Print exactly the lines from the line with "let s := if above" to the last line of the data, please, both included.

══ Available records ══

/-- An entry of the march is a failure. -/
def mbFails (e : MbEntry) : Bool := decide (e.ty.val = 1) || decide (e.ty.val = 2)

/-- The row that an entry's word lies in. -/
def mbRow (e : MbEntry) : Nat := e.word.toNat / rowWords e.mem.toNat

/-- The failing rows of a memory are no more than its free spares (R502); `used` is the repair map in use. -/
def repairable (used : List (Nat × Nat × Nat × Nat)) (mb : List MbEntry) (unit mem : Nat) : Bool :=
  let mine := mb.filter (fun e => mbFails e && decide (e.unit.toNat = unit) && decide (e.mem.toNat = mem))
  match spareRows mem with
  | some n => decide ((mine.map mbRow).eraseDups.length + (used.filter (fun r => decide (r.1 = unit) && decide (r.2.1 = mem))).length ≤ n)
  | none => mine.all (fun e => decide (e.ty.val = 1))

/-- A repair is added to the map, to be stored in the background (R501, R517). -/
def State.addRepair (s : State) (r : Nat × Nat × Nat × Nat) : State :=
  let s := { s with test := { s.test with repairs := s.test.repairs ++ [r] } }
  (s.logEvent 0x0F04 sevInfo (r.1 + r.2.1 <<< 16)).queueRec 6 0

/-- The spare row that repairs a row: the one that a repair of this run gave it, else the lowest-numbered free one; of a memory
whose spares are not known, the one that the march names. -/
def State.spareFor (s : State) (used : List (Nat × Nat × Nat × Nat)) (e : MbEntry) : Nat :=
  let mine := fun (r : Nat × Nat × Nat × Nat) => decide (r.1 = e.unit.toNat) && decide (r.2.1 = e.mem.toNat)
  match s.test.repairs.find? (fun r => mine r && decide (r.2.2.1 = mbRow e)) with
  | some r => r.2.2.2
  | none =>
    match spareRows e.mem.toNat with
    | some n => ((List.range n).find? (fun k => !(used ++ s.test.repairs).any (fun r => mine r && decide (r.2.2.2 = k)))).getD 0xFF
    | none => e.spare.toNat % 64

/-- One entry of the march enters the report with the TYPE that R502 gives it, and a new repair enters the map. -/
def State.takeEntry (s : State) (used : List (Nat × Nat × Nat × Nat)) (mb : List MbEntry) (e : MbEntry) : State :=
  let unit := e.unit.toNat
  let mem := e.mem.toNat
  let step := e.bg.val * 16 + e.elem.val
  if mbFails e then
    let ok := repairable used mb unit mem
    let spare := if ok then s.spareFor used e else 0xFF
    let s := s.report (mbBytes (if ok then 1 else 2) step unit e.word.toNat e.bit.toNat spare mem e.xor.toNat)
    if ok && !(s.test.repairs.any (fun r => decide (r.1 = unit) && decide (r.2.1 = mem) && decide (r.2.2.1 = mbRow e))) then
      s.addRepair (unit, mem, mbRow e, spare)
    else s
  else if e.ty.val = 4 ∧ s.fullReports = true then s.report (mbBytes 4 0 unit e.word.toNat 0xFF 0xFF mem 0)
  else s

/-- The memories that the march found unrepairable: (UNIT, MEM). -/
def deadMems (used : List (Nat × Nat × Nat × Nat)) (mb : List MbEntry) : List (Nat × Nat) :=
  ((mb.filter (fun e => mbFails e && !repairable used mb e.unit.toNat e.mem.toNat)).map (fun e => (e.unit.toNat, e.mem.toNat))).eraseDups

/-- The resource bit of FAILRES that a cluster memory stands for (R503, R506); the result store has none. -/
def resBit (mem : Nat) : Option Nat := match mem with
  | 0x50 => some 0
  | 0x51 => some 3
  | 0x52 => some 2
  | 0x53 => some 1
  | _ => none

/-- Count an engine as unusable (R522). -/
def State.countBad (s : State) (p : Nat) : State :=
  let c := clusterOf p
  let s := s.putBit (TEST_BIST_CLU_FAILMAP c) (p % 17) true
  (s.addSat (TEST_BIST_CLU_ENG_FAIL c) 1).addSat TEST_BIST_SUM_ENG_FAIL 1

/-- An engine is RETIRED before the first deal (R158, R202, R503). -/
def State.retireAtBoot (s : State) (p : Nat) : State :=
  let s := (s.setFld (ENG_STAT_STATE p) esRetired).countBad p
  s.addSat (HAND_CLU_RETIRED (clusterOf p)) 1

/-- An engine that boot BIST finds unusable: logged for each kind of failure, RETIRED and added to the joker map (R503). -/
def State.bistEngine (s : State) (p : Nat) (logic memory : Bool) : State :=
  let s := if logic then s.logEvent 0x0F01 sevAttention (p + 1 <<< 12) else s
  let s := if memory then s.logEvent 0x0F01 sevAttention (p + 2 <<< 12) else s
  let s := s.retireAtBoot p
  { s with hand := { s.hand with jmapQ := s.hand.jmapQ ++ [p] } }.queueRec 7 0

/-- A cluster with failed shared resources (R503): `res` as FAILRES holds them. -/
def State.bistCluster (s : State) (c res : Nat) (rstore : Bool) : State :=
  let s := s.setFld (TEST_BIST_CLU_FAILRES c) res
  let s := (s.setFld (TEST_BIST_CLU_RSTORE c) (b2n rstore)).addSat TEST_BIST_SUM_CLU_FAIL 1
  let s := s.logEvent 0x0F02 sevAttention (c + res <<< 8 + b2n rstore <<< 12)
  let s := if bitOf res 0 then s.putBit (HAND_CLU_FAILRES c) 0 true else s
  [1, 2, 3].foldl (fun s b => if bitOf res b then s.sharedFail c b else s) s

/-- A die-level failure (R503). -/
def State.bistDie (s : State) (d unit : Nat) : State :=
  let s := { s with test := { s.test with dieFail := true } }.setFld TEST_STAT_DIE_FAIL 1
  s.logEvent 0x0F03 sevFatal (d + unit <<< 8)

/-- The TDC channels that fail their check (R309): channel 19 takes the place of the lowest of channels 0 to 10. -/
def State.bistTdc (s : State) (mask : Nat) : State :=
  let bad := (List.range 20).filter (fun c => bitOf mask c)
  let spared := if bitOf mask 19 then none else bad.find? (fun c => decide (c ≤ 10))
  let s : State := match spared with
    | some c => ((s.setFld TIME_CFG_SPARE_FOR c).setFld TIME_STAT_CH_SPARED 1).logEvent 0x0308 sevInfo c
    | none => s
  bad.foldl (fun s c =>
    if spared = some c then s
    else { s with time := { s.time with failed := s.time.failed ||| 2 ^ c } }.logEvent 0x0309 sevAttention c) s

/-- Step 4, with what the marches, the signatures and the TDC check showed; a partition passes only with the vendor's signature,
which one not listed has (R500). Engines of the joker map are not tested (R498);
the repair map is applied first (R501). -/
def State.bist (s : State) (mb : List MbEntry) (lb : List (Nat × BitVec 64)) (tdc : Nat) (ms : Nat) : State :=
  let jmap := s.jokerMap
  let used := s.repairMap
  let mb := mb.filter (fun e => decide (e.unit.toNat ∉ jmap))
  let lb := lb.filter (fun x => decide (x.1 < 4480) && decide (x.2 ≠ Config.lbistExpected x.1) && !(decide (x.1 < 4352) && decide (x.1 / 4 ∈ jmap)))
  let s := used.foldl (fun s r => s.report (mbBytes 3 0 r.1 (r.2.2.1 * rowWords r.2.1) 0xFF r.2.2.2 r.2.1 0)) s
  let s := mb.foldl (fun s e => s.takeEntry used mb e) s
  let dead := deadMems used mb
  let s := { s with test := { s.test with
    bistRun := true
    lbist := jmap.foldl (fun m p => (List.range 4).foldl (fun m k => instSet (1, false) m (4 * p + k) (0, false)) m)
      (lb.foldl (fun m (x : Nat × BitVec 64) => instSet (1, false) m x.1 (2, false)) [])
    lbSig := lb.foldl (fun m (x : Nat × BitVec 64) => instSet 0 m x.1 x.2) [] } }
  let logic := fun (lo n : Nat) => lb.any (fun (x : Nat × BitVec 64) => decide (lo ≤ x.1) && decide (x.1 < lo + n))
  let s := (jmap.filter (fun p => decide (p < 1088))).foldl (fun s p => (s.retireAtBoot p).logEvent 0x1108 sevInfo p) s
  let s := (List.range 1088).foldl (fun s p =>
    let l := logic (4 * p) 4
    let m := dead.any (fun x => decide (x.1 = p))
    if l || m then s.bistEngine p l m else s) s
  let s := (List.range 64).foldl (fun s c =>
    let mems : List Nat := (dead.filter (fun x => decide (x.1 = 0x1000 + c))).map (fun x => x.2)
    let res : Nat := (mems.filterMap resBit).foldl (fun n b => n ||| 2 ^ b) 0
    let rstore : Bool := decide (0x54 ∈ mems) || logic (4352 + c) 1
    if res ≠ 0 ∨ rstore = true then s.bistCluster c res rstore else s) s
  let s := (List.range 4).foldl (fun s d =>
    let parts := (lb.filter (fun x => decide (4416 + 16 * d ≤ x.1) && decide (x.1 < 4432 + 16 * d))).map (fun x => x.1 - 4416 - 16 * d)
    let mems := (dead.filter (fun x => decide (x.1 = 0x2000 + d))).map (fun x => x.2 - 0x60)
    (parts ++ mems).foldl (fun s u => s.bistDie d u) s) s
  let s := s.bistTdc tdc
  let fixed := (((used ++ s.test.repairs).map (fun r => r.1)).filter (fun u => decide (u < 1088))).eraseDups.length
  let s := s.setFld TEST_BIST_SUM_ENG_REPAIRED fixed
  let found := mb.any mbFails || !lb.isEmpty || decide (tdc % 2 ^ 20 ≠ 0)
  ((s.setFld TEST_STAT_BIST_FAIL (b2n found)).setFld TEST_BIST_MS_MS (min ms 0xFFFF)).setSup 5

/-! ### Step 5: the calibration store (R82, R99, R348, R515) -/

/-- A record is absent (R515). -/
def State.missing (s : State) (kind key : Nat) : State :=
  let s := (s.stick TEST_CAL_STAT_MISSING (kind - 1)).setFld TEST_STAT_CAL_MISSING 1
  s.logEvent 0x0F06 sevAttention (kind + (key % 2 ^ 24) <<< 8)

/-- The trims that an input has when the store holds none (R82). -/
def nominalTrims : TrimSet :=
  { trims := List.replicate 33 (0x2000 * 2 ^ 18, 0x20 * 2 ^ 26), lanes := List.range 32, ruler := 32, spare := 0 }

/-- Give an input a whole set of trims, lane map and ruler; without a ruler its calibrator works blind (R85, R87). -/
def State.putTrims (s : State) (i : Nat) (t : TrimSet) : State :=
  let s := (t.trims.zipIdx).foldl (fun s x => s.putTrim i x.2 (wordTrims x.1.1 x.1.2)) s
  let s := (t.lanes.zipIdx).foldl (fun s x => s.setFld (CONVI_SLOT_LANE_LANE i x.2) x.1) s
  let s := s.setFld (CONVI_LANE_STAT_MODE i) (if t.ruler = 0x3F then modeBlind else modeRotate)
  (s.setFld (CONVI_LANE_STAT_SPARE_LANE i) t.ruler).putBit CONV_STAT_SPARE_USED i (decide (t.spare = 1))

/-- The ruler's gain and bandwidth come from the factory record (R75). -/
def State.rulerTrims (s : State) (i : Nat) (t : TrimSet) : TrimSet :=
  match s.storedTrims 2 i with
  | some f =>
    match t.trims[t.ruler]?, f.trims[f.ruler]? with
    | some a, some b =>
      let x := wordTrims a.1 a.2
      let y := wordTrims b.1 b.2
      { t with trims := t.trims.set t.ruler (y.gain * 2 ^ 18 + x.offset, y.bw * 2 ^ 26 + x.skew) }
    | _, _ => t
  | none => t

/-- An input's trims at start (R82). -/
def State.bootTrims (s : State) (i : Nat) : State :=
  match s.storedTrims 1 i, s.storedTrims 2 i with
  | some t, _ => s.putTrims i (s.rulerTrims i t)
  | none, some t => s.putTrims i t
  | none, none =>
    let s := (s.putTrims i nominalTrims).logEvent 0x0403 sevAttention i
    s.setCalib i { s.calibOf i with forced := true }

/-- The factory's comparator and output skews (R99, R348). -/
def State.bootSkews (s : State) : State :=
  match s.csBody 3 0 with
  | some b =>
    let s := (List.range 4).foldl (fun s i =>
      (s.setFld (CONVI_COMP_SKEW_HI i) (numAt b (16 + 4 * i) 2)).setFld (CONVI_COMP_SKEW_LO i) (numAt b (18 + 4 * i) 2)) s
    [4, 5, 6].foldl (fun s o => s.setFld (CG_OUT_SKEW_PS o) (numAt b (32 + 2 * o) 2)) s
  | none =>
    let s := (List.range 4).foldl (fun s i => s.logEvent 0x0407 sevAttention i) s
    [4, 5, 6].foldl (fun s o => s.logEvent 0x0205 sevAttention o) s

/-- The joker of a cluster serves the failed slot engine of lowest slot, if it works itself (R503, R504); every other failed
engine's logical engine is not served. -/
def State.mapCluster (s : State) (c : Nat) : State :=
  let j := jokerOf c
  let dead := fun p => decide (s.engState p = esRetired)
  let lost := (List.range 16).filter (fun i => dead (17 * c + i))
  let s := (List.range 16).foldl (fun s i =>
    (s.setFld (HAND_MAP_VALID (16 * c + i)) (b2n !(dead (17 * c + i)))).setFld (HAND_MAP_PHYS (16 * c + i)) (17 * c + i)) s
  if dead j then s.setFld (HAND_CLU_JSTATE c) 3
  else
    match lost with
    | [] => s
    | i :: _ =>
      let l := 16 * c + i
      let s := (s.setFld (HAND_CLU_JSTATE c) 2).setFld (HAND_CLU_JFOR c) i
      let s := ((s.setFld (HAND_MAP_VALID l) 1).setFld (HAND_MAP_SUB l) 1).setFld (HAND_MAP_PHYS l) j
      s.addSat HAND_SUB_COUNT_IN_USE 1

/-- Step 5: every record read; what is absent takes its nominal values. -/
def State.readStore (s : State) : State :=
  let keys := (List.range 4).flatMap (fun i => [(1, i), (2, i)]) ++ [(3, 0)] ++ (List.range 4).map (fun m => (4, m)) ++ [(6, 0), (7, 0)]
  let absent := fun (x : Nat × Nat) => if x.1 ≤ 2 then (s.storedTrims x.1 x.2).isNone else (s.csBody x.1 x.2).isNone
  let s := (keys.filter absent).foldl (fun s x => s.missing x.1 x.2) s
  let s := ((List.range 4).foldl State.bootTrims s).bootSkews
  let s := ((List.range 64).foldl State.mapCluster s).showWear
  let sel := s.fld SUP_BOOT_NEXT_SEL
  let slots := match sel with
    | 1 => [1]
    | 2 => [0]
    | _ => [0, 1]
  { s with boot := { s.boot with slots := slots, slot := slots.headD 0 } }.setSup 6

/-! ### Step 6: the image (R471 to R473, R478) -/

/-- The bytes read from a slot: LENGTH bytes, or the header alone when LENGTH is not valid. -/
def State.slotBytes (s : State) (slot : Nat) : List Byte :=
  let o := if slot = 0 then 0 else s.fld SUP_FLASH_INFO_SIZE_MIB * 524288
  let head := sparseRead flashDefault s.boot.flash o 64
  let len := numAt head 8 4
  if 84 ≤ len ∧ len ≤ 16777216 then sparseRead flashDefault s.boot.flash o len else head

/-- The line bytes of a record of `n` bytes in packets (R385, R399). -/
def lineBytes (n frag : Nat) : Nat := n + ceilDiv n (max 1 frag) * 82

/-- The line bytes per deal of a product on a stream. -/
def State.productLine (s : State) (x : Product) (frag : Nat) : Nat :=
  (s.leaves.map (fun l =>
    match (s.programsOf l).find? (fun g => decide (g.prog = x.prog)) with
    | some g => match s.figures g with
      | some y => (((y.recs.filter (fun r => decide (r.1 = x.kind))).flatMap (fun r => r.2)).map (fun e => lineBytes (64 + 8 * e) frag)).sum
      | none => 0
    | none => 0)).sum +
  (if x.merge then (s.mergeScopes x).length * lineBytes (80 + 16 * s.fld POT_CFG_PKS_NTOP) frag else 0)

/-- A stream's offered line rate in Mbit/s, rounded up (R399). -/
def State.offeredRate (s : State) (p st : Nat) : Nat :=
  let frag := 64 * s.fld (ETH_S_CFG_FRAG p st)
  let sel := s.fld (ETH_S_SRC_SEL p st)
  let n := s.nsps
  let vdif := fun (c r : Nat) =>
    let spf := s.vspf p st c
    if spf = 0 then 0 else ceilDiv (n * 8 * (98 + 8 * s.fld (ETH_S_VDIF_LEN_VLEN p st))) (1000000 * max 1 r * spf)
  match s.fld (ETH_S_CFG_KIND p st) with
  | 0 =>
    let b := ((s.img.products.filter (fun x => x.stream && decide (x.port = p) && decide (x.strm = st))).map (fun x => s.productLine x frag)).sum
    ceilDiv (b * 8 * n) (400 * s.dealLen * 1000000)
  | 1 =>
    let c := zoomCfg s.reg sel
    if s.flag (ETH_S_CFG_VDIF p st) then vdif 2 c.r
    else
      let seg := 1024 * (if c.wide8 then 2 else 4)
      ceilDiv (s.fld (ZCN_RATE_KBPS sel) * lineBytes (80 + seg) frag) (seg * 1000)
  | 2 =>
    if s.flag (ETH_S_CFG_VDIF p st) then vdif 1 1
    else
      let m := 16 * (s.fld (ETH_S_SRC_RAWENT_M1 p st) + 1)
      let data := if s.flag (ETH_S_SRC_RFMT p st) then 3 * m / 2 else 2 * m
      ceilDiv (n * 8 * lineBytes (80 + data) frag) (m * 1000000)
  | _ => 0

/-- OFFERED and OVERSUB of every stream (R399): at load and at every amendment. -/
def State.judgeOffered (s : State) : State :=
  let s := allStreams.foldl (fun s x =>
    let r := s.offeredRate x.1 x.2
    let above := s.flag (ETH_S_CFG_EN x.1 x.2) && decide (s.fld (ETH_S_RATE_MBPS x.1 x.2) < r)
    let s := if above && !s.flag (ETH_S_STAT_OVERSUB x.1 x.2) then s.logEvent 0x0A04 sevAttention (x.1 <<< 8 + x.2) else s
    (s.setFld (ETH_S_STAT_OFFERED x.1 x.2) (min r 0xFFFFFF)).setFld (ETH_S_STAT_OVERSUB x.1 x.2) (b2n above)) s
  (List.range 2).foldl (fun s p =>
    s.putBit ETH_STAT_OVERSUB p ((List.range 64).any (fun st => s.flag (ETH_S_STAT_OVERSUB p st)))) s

═══

## [Task solution]
    let s := if above && !s.flag (ETH_S_STAT_OVERSUB x.1 x.2) then s.logEvent 0x0A04 sevAttention (x.1 <<< 8 + x.2) else s
    (s.setFld (ETH_S_STAT_OFFERED x.1 x.2) (min r 0xFFFFFF)).setFld (ETH_S_STAT_OVERSUB x.1 x.2) (b2n above)) s
  (List.range 2).foldl (fun s p =>
    s.putBit ETH_STAT_OVERSUB p ((List.range 64).any (fun st => s.flag (ETH_S_STAT_OVERSUB p st)))) s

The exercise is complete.